A 1,000-pound bomb detonated by terrorists hiding near a rural road in this border city exploded Tuesday, killing a Roman Catholic nun and three police officers, authorities said.
An anonymous caller claimed responsibility for the attack on behalf of the Irish Republican Army in a telephone call late Tuesday to a news organization in Belfast.
The caller said the IRA had killed the four people in a "military action" and expressed no regret over the nun's death.
The slaying of a nun would be widely seen as a major embarrassment for the mainly Catholic IRA, which in recent months has escalated its terror campaign aimed at driving the British out of Northern Ireland.
It was believed to be the first time a Catholic nun has been killed in 21 years of sectarian violence in British-run Northern Ireland.

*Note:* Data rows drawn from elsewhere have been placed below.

/-- FLASH_ERASE of an unprotected sector and FLASH_PROGRAM within a page start (busy, result 0) and clear VERIFIED of the slot they
touch; misaligned or crossing ones are refused with 7, protected regions with 3. OTP_PROGRAM of an allowed word in an open window
starts; refused words give 3, states 4, a closed window 2. OTP_READ of the seed is DENIED with data 0 and result 3; another word
starts. While busy nothing starts. NVM_OP_DONE: an erased sector reads 0xFF, programming only clears bits, OTP bits only set;
result 1 and op_done, or 5 and an error where the verification differs. NVM_TIMEOUT ends a flash operation with 6. LC_REQ starts a
listed transition whose condition holds, else refuses with 9, 4 or 2; LC_CHANGE completes it: the OTP bit, the seed words, LC,
ID_PUB, result 1, lc_change. Readings and choices: notes/assumptions/12, 13, 42. -/
def Obligations.NonVolatileOperations : Prop :=
  (
    ∀ (s : State) (w : Who) (v : Word),
      s.calm →
      s.dev.takes w pNvm 0x040 →
      w.mid.val ≤ 2 →
      s.dev.b pNvm fNvBusy = false →
      (s.dev.g pNvm ⟨0x044, 0, 24⟩) % 4096 = 0 ∧ 0x80A000 ≤ (s.dev.g pNvm ⟨0x044, 0, 24⟩) →
      Yields (exec (.flashErase w v) s) fun t =>
        t.dev.rd pNvm 0x040 = storeWord pNvm 0x040 (s.dev.rd pNvm 0x040) (if getBits v 0 9 =
            0 then (setBits (setBits v 24 4 1) 31 1 1) ||| 1 else (setBits (setBits v 24 4 1) 31 1 1)) ∧
        t.dev.rd pNvm 0x04C = setBits (setBits (s.dev.rd pNvm 0x04C) 7 1 1) 0 4 0 ∧
        Kept s t { s.dev.answered with nvm := { s.dev.nvm with op := some (.erase ((s.dev.g pNvm ⟨0x044, 0, 24⟩) / 4096)) } } [(pNvm,
            0x040), (pNvm, 0x04C)] []) ∧
  (
    ∀ (s : State) (w : Who) (v : Word),
      s.calm →
      s.dev.takes w pNvm 0x040 →
      w.mid.val ≤ 2 →
      s.dev.b pNvm fNvBusy = false →
      (s.dev.g pNvm ⟨0x044, 0, 24⟩) % 4096 = 0 ∧ (s.dev.g pNvm ⟨0x044, 0, 24⟩) < 0x800000 →
      s.dev.g pBoot fActive ≠ (s.dev.g pNvm ⟨0x044, 0, 24⟩) / 0x400000 →
      s.dev.g pBoot fBootSel = 0 ∧ s.dev.g pBoot fRunning ≠ (s.dev.g pNvm ⟨0x044, 0, 24⟩) / 0x400000 →
      Yields (exec (.flashErase w v) s) fun t =>
        t.dev.rd pNvm 0x040 = storeWord pNvm 0x040 (s.dev.rd pNvm 0x040) (if getBits v 0 9 =
            0 then (setBits (setBits v 24 4 1) 31 1 1) ||| 1 else (setBits (setBits v 24 4 1) 31 1 1)) ∧
        t.dev.rd pNvm 0x04C = setBits (setBits (s.dev.rd pNvm 0x04C) 7 1 1) 0 4 0 ∧
        t.dev.rd pBoot 0x058 = setBits (s.dev.rd pBoot 0x058) ((s.dev.g pNvm ⟨0x044, 0, 24⟩) / 0x400000) 1 0 ∧
        Kept s t { s.dev.answered with nvm := { s.dev.nvm with op := some (.erase ((s.dev.g pNvm ⟨0x044, 0, 24⟩) / 4096)) } } [(pNvm,
            0x040), (pNvm, 0x04C), (pBoot, 0x058)] []) ∧
  (
    ∀ (s : State) (w : Who) (v : Word),
      s.calm →
      s.dev.takes w pNvm 0x040 →
      w.mid.val ≤ 2 →
      s.dev.b pNvm fNvBusy = false →
      (s.dev.g pNvm ⟨0x044, 0, 24⟩) % 4096 ≠ 0 →
      s.dev.powered pNvm = true →
      Yields (exec (.flashErase w v) s) fun t =>
        t.dev.rd pNvm 0x040 = storeWord pNvm 0x040 (s.dev.rd pNvm 0x040) (if getBits v 0 9 =
            0 then (setBits (setBits v 24 4 1) 31 1 1) ||| 1 else (setBits (setBits v 24 4 1) 31 1 1)) ∧
        t.dev.g pNvm fNvResult = 7 ∧ t.dev.b pNvm fNvBusy = false ∧ t.dev.evt pNvm 1 = true ∧
        Kept s t s.dev.answered [(pNvm, 0x040), (pNvm, 0x04C)] [(pNvm, 1)]) ∧
  (
    ∀ (s : State) (w : Who) (v : Word),
      s.calm →
      s.dev.takes w pNvm 0x040 →
      w.mid.val ≤ 2 →
      s.dev.b pNvm fNvBusy = false →
      (s.dev.g pNvm ⟨0x044, 0, 24⟩) % 4096 = 0 →
      (0x800000 ≤ (s.dev.g pNvm ⟨0x044, 0, 24⟩) ∧ (s.dev.g pNvm ⟨0x044, 0, 24⟩) < 0x80A000) ∨ ((s.dev.g pNvm ⟨0x044, 0, 24⟩) < 0x800000 ∧
          s.dev.g pBoot fActive = (s.dev.g pNvm ⟨0x044, 0, 24⟩) / 0x400000) →
      s.dev.powered pNvm = true →
      Yields (exec (.flashErase w v) s) fun t =>
        t.dev.rd pNvm 0x040 = storeWord pNvm 0x040 (s.dev.rd pNvm 0x040) (if getBits v 0 9 =
            0 then (setBits (setBits v 24 4 1) 31 1 1) ||| 1 else (setBits (setBits v 24 4 1) 31 1 1)) ∧
        t.dev.g pNvm fNvResult = 3 ∧ t.dev.b pNvm fNvBusy = false ∧ t.dev.evt pNvm 1 = true ∧
        Kept s t s.dev.answered [(pNvm, 0x040), (pNvm, 0x04C)] [(pNvm, 1)]) ∧
  (
    ∀ (s : State) (w : Who) (v : Word),
      s.calm →
      s.dev.takes w pNvm 0x040 →
      w.mid.val ≤ 2 →
      s.dev.b pNvm fNvBusy = true →
      Yields (exec (.flashErase w v) s) fun t =>
        t.dev.rd pNvm 0x040 = storeWord pNvm 0x040 (s.dev.rd pNvm 0x040) (if getBits v 0 9 =
            0 then (setBits (setBits v 24 4 1) 31 1 1) ||| 1 else (setBits (setBits v 24 4 1) 31 1 1)) ∧
        Kept s t s.dev.answered [(pNvm, 0x040)] []) ∧
  (
    ∀ (s : State) (w : Who) (v : Word),
      s.calm →
      s.dev.takes w pNvm 0x040 →
      w.mid.val ≤ 2 →
      s.dev.b pNvm fNvBusy = false →
      1 ≤ getBits v 0 9 ∧ (s.dev.g pNvm ⟨0x044, 0, 24⟩) % 256 + getBits v 0 9 ≤ 256 ∧ 0x80A000 ≤ (s.dev.g pNvm ⟨0x044, 0, 24⟩) →
      Yields (exec (.flashProgram w v) s) fun t =>
        t.dev.rd pNvm 0x040 = storeWord pNvm 0x040 (s.dev.rd pNvm 0x040) (if getBits v 0 9 =
            0 then (setBits (setBits v 24 4 2) 31 1 1) ||| 1 else (setBits (setBits v 24 4 2) 31 1 1)) ∧
        t.dev.rd pNvm 0x04C = setBits (setBits (s.dev.rd pNvm 0x04C) 7 1 1) 0 4 0 ∧
        Kept s t { s.dev.answered with nvm := { s.dev.nvm with op := some (.program (s.dev.g pNvm ⟨0x044, 0, 24⟩) (s.dev.nvBuf (getBits v 0 9))) } } [(pNvm, 0x040), (pNvm, 0x04C)] []) ∧
  (
    ∀ (s : State) (w : Who) (v : Word),
      s.calm →
      s.dev.takes w pNvm 0x040 →
      w.mid.val ≤ 2 →
      s.dev.b pNvm fNvBusy = false →
      1 ≤ getBits v 0 9 ∧ 256 < (s.dev.g pNvm ⟨0x044, 0, 24⟩) % 256 + min (getBits v 0 9) 256 →
      s.dev.powered pNvm = true →
      Yields (exec (.flashProgram w v) s) fun t =>
        t.dev.rd pNvm 0x040 = storeWord pNvm 0x040 (s.dev.rd pNvm 0x040) (if getBits v 0 9 =
            0 then (setBits (setBits v 24 4 2) 31 1 1) ||| 1 else (setBits (setBits v 24 4 2) 31 1 1)) ∧
        t.dev.g pNvm fNvResult = 7 ∧ t.dev.b pNvm fNvBusy = false ∧ t.dev.evt pNvm 1 = true ∧
        Kept s t s.dev.answered [(pNvm, 0x040), (pNvm, 0x04C)] [(pNvm, 1)]) ∧
  (
    ∀ (s : State) (w : Who) (v : Word),
      s.calm →
      s.dev.takes w pNvm 0x040 →
      w.mid.val ≤ 2 →
      s.dev.b pNvm fNvBusy = false →
      (20 ≤ (s.dev.g pNvm ⟨0x044, 0, 7⟩) ∧ (s.dev.g pNvm ⟨0x044, 0, 7⟩) < 84 ∧ s.dev.g pSec fLc = 1) ∨ (92 ≤ (s.dev.g pNvm ⟨0x044, 0, 7⟩) ∧
          s.dev.g pSec fLc ≠ 4) →
      s.dev.b 0x06 fOtpWindow = true →
      Yields (exec (.otpProgram w v) s) fun t =>
        t.dev.rd pNvm 0x040 = storeWord pNvm 0x040 (s.dev.rd pNvm 0x040) (if getBits v 0 9 =
            0 then (setBits (setBits v 24 4 3) 31 1 1) ||| 1 else (setBits (setBits v 24 4 3) 31 1 1)) ∧
        t.dev.rd pNvm 0x04C = setBits (setBits (s.dev.rd pNvm 0x04C) 7 1 1) 0 4 0 ∧
        Kept s t { s.dev.answered with nvm := { s.dev.nvm with op := some (.otp (s.dev.g pNvm ⟨0x044, 0, 7⟩) (s.dev.rd pNvm 0x048)) } } [(pNvm, 0x040), (pNvm, 0x04C)] []) ∧
  (
    ∀ (s : State) (w : Who) (v : Word) (r : Nat),
      s.calm →
      s.dev.takes w pNvm 0x040 →
      w.mid.val ≤ 2 →
      s.dev.b pNvm fNvBusy = false →
      ((s.dev.g pNvm ⟨0x044, 0, 7⟩) < 19 ∨ (84 ≤ (s.dev.g pNvm ⟨0x044, 0, 7⟩) ∧ (s.dev.g pNvm ⟨0x044, 0, 7⟩) < 92)) ∧ r = 3 ∨
          20 ≤ (s.dev.g pNvm ⟨0x044, 0, 7⟩) ∧ (s.dev.g pNvm ⟨0x044, 0, 7⟩) < 84 ∧ s.dev.g pSec fLc ≠ 1 ∧ r = 4 ∨
          92 ≤ (s.dev.g pNvm ⟨0x044, 0, 7⟩) ∧ s.dev.g pSec fLc = 4 ∧ r = 4 ∨ 92 ≤ (s.dev.g pNvm ⟨0x044, 0, 7⟩) ∧ s.dev.g pSec fLc ≠ 4 ∧
          s.dev.b 0x06 fOtpWindow = false ∧ r = 2 →
      s.dev.powered pNvm = true →
      Yields (exec (.otpProgram w v) s) fun t =>
        t.dev.rd pNvm 0x040 = storeWord pNvm 0x040 (s.dev.rd pNvm 0x040) (if getBits v 0 9 =
            0 then (setBits (setBits v 24 4 3) 31 1 1) ||| 1 else (setBits (setBits v 24 4 3) 31 1 1)) ∧
        t.dev.g pNvm fNvResult = r ∧ t.dev.b pNvm fNvBusy = false ∧ t.dev.evt pNvm 1 = true ∧
        Kept s t s.dev.answered [(pNvm, 0x040), (pNvm, 0x04C)] [(pNvm, 1)]) ∧
  (
    ∀ (s : State) (w : Who) (v : Word),
      s.calm →
      s.dev.takes w pNvm 0x040 →
      w.mid.val ≤ 2 →
      s.dev.b pNvm fNvBusy = false →
      (s.dev.g pNvm ⟨0x044, 0, 7⟩) < 84 ∨ 92 ≤ (s.dev.g pNvm ⟨0x044, 0, 7⟩) →
      Yields (exec (.otpRead w v) s) fun t =>
        t.dev.rd pNvm 0x040 = storeWord pNvm 0x040 (s.dev.rd pNvm 0x040) (if getBits v 0 9 =
            0 then (setBits (setBits v 24 4 4) 31 1 1) ||| 1 else (setBits (setBits v 24 4 4) 31 1 1)) ∧
        t.dev.rd pNvm 0x04C = setBits (setBits (s.dev.rd pNvm 0x04C) 7 1 1) 0 4 0 ∧
        Kept s t { s.dev.answered with nvm := { s.dev.nvm with op := some (.read (s.dev.g pNvm ⟨0x044, 0, 7⟩)) } } [(pNvm, 0x040), (pNvm,
            0x04C)] []) ∧
  (
    ∀ (s : State) (w : Who) (v : Word),
      s.calm →
      s.dev.takes w pNvm 0x040 →
      w.mid.val ≤ 2 →
      s.dev.b pNvm fNvBusy = false →
      84 ≤ (s.dev.g pNvm ⟨0x044, 0, 7⟩) ∧ (s.dev.g pNvm ⟨0x044, 0, 7⟩) < 92 →
      s.dev.powered pNvm = true →
      Yields (exec (.otpRead w v) s) fun t =>
        t.dev.rd pNvm 0x040 = storeWord pNvm 0x040 (s.dev.rd pNvm 0x040) (if getBits v 0 9 =
            0 then (setBits (setBits v 24 4 4) 31 1 1) ||| 1 else (setBits (setBits v 24 4 4) 31 1 1)) ∧
        t.dev.g pNvm fNvResult = 3 ∧ t.dev.b pNvm fNvBusy = false ∧ t.dev.evt pNvm 1 = true ∧
        t.dev.rd pNvm 0x048 = 0 ∧
        t.dev.resp = ⟨.denied, []⟩ ∧
        Kept s t { s.dev with resp := t.dev.resp } [(pNvm, 0x040), (pNvm, 0x048), (pNvm, 0x04C)] [(pNvm, 1)]) ∧
  (
    ∀ (s : State) (x : Nat),
      s.calm →
      s.dev.nvm.op = some (.erase x) →
      x < 4096 →
      s.memOk →
      s.dev.powered pNvm = true →
      Yields (exec (.nvmOpDone none) s) fun t =>
        t.dev.nvm.op = none ∧ t.dev.b pNvm fNvBusy = false ∧
        t.dev.g pNvm fNvResult = 1 ∧ t.dev.evt pNvm 0 = true ∧
        (∀ j < 4096, memGet t.mem (flashBase + x * 4096 + j) = 0xFF) ∧
        (∀ a : Nat, (a < flashBase + x * 4096 ∨ flashBase + x * 4096 + 4096 ≤ a) → memGet t.mem a = memGet s.mem a) ∧
        Kept { s with mem := t.mem } t { s.dev with nvm := { s.dev.nvm with op := none } } [(pNvm, 0x04C)] [(pNvm, 0)]) ∧
  (
    ∀ (s : State) (x : Nat) (l : List Byte),
      s.calm →
      s.dev.nvm.op = some (.program x l) →
      x + l.length ≤ 2 ^ 24 →
      s.memOk →
      s.dev.powered pNvm = true →
      Yields (exec (.nvmOpDone none) s) fun t =>
        t.dev.nvm.op = none ∧ t.dev.b pNvm fNvBusy = false ∧
        (∀ j < 256, j < l.length → memGet t.mem (flashBase + x + j) = memGet s.mem (flashBase + x + j) &&& l.getD j 0) ∧
        (∀ a : Nat, (a < flashBase + x ∨ flashBase + x + l.length ≤ a) → memGet t.mem a = memGet s.mem a) ∧
        t.dev.g pNvm fNvResult = (if memBytes t.mem (flashBase + x) l.length = l then 1 else 5) ∧
        t.dev.evt pNvm 0 = (s.dev.evt pNvm 0 || decide (memBytes t.mem (flashBase + x) l.length = l)) ∧
            t.dev.evt pNvm 2 = (s.dev.evt pNvm 2 || !decide (memBytes t.mem (flashBase + x) l.length = l)) ∧
        Kept { s with mem := t.mem } t { s.dev with nvm := { s.dev.nvm with op := none } } [(pNvm, 0x04C)] [(pNvm, 0), (pNvm, 2)]) ∧
  (
    ∀ (s : State) (x : Nat) (u : Word),
      s.calm →
      s.dev.nvm.op = some (.otp x u) →
      x ≠ 19 →
      s.dev.powered pNvm = true →
      Yields (exec (.nvmOpDone none) s) fun t =>
        t.dev.nvm.op = none ∧ t.dev.b pNvm fNvBusy = false ∧
        t.dev.otp x = s.dev.otp x ||| u ∧
        (∀ i < 128, i ≠ x → t.dev.otp i = s.dev.otp i) ∧
        t.dev.g pNvm fNvResult = 1 ∧ t.dev.evt pNvm 0 = true ∧
        Kept s t { s.dev with nvm := { s.dev.nvm with op := none, otp := t.dev.nvm.otp } } [(pNvm, 0x04C)] [(pNvm, 0)]) ∧
  (
    ∀ (s : State) (held : Option (List Byte)) (x : Nat),
      s.calm →
      s.dev.nvm.op = some (.read x) →
      s.dev.powered pNvm = true →
      Yields (exec (.nvmOpDone held) s) fun t =>
        t.dev.nvm.op = none ∧ t.dev.b pNvm fNvBusy = false ∧
        t.dev.rd pNvm 0x048 = s.dev.otp x ∧
        t.dev.g pNvm fNvResult = 1 ∧ t.dev.evt pNvm 0 = true ∧
        Kept s t { s.dev with nvm := { s.dev.nvm with op := none } } [(pNvm, 0x048), (pNvm, 0x04C)] [(pNvm, 0)]) ∧
  (
    ∀ (s : State) (x : Nat) (l : List Byte),
      s.calm →
      s.dev.nvm.op = some (.erase x) →
      l.length ≤ 4096 ∧ x < 4096 →
      s.memOk →
      s.dev.powered pNvm = true →
      Yields (exec (.nvmTimeout l) s) fun t =>
        t.dev.nvm.op = none ∧ t.dev.b pNvm fNvBusy = false ∧
        t.dev.g pNvm fNvResult = 6 ∧ t.dev.evt pNvm 2 = true ∧
        (∀ j < 4096, j < l.length → memGet t.mem (flashBase + x * 4096 + j) = l.getD j 0) ∧
        (∀ a : Nat, (a < flashBase + x * 4096 ∨ flashBase + x * 4096 + l.length ≤ a) → memGet t.mem a = memGet s.mem a) ∧
        Kept { s with mem := t.mem } t { s.dev with nvm := { s.dev.nvm with op := none } } [(pNvm, 0x04C)] [(pNvm, 2)]) ∧
  (
    ∀ (s : State) (w : Who) (v : Word) (bad : List (Fin 2)),
      s.calm →
      s.dev.takes w pNvm 0x050 →
      w.mid.val ≤ 2 →
      s.dev.b pNvm fNvBusy = false ∧ s.dev.b pNvm fLcBusy = false →
      s.dev.b 0x06 fOtpWindow = true →
      (s.dev.g pSec fLc = 0 ∧ getBits v 0 3 = 1) ∨ (s.dev.g pSec fLc ≠ 4 ∧ getBits v 0 3 = 4) →
      Yields (exec (.lcReq w v bad) s) fun t =>
        t.dev.rd pNvm 0x050 = storeWord pNvm 0x050 (s.dev.rd pNvm 0x050) (setBits v 31 1 1) ∧
        t.dev.rd pNvm 0x054 = setBits (setBits (s.dev.rd pNvm 0x054) 7 1 1) 0 4 0 ∧
        Kept s t { s.dev.answered with nvm := { s.dev.nvm with lc := some (getBits v 0 3) } } [(pNvm, 0x050), (pNvm, 0x054)] []) ∧
  (
    ∀ (s : State) (w : Who) (v : Word) (bad : List (Fin 2)) (r : Nat),
      s.calm →
      s.dev.takes w pNvm 0x050 →
      w.mid.val ≤ 2 →
      s.dev.powered pNvm = true →
      ((s.dev.b pNvm fNvBusy = true ∨ s.dev.b pNvm fLcBusy = true) ∧ r = 9) ∨ (s.dev.b pNvm fNvBusy = false ∧
          s.dev.b pNvm fLcBusy = false ∧ ((s.dev.g pSec fLc = 4 ∨ getBits v 0 3 ∉ ([1, 2, 3, 4] : List Nat) ∨ getBits v 0 3 = 1 ∧
          s.dev.g pSec fLc ≠ 0) ∧ r = 4 ∨ s.dev.g pSec fLc ≠ 4 ∧ getBits v 0 3 = 4 ∧ s.dev.b 0x06 fOtpWindow = false ∧ r = 2)) →
      Yields (exec (.lcReq w v bad) s) fun t =>
        t.dev.g pNvm fLcResult = r ∧ t.dev.b pNvm fLcBusy = s.dev.b pNvm fLcBusy ∧ t.dev.evt pNvm 1 = true ∧
        Kept s t s.dev.answered [(pNvm, 0x050), (pNvm, 0x054)] [(pNvm, 1)]) ∧
  (
    ∀ (s : State) (x : BitVec 256),
      s.calm →
      s.dev.nvm.lc = some 1 →
      s.dev.powered pSec = true →
      s.dev.otp 16 = 0 →
      Yields (exec (.lcChange x) s) fun t =>
        t.dev.otp 16 = 1 ∧ t.dev.g pSec fLc = 1 ∧
        (∀ i < 128, i ≠ 16 → t.dev.otp i = s.dev.otp i) ∧
        t.dev.b pNvm fLcBusy = false ∧ t.dev.g pNvm fLcResult = 1 ∧ t.dev.evt pSec 2 = true ∧
        (∀ j < 8, t.dev.rd pSec (0x060 + 4 * j) = 0) ∧
        Kept s t { s.dev with nvm := { s.dev.nvm with lc := none, otp := t.dev.nvm.otp }, votes := t.dev.votes } ((pNvm,
            0x054) :: (regsOf pSec (0x040 :: regRun 0x060 8))) [(pSec, 2)]) ∧
  (
    ∀ (s : State) (x : BitVec 256),
      s.calm →
      s.dev.nvm.lc = some 4 →
      s.dev.powered pSec = true →
      Yields (exec (.lcChange x) s) fun t =>
        t.dev.otp 16 = s.dev.otp 16 ||| 8 ∧ t.dev.g pSec fLc = 4 ∧
        (∀ i < 8, t.dev.otp (84 + i) = 0xFFFFFFFF) ∧
        (∀ i < 128, i ≠ 16 → (i < 84 ∨ 92 ≤ i) → t.dev.otp i = s.dev.otp i) ∧
        t.dev.b pNvm fLcBusy = false ∧ t.dev.g pNvm fLcResult = 1 ∧ t.dev.evt pSec 2 = true ∧
        (∀ j < 8, t.dev.rd pSec (0x060 + 4 * j) = 0) ∧
        Kept s t { s.dev with nvm := { s.dev.nvm with lc := none, otp := t.dev.nvm.otp }, votes := t.dev.votes } ((pNvm,
            0x054) :: (regsOf pSec (0x040 :: regRun 0x060 8))) [(pSec, 2)]) ∧
  (
    ∀ (s : State) (x : BitVec 256),
      s.calm →
      s.dev.nvm.lc = none →
      Yields (exec (.lcChange x) s) fun t =>
        Kept s t s.dev [] [])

The terrorist attack--one of the deadliest in Northern Ireland this year--aroused outrage among political and religious leaders on both sides of the Irish border.
"I know all the people of Ireland join me in my condemnation of this atrocity," Prime Minister Charles Haughey of the Irish Republic said in Dublin.
The bomb, placed in a culvert under the road, was detonated as an unmarked police car passed a hayfield two miles outside Armagh, police said. The nun and a female social worker were approaching in a small car, police said.
The blast hurled the police car into the air. It smashed into a hedge and landed on its roof, apparently killing the three policemen instantly.
"The ground shook beneath us, and it was accompanied by a very large explosion," said Paul Corr, the owner of a nearby gas station.
The nun, Sister Catherine Dunne, died later in a hospital. Her companion, whose name was not released, was listed in satisfactory condition, police said. No ages were available for the two women.
Police identified the Royal Ulster Constabulary officers who died in the attack as William Hanson, 37; David Sterritt, 34, and Joshua Willis, 35.
In Belfast, a police spokesman said an unknown number of gunmen took over a house about 400 yards from the road early Tuesday and held a married couple and their children at gunpoint until shortly before the 2 p.m. bombing.
Police said a detonating wire ran from the bomb through a freshly cut hayfield to a spot near the house.